Additionally, social hubs really should do a much better job putting tools in the hands of players to put on concerts, contests, and various activities. People congregate where the fun is at, and that fun can indeed be led by players.
Tyler Edwards (blog): Sounds to me like the issue isn’t with social hubs so much as it is with bad social hubs. The hubs Kotaku is describing are certainly quite dull and probably would be better off being replaced with menus, but it doesn’t need to be that way. A good hub has memorable NPCs, beautiful environments, enjoyable music, useful services, mini-games… All these things pile up and come together to create a sense of place, of home, that transcends mere game mechanics.
Honestly, some of my favorite MMO memories are of wandering aimlessly through cities. I still remember being struck by the scale of Divinity’s Reach in Guild Wars 2 when I came to it for the first time, to say nothing of finding all the secrets and Easter eggs hidden within World of Warcraft cities like Silvermoon and Dalaran.

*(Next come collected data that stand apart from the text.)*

/-- The controller's part at the completion of an activation or of a power-up load (R73, R104). -/
def onTablesTaken (s : State) : State :=
  let s := s.setCtl { s.ctl with seeded := false, lastReq := none }
  if s.ctl.app = .unloaded then leaveUnloaded s else s

/-- A debouncer whose pin may differ from its level: the countdown is started at 20 ms or cancelled (R79). -/
def Debouncer.settle (d : Debouncer) : Debouncer :=
  if d.pinLow = d.active then { d with countdown := none }
  else if d.countdown.isNone then { d with countdown := some 20 }
  else d

/-- A debouncer after a reset: inactive, its pin found as it is (R80). -/
def Debouncer.reset (d : Debouncer) : Debouncer := Debouncer.settle ⟨d.pinLow, false, none⟩

/-- The controller's starting record in a state, at any reset (R73); the pins are as they are. -/
def Controller.start (c : Controller) (app : AppState) : Controller :=
  { app := app, phase := .none, origin := none, cause := none, phaseTimer := none, lastReq := none, seeded := false,
    confirmed := false, guard := false, creep := none, overspeed := false, speedAbsent := false, mismatch := false,
    park := c.park.reset, mainFb := c.mainFb.reset, auxFb := c.auxFb.reset, mainShift := false, auxClutch := false,
    lamp := .off, lampHigh := false, flash := none }

end Sys2Proof.Machine
end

This is also one area where roleplay is really important. Even if you’re not a roleplayer yourself, watching over people mingle and converse as you stroll the virtual streets does absolute wonders to make a game come alive.
Social hubs are an indirect way robust fashion systems can really pay off, too. If a game has lots of good cosmetic options, you can lose hours just checking out cool costumes in the main hubs. I spent no small amount of time doing just that in The Secret World’s Agartha. The creativity and variety of outfits in that game never ceased to amaze me.
So yeah, there are probably some games that don’t need hubs and could do away with them, but let’s not lose sight of what a joy they can be when a game does justice to the idea.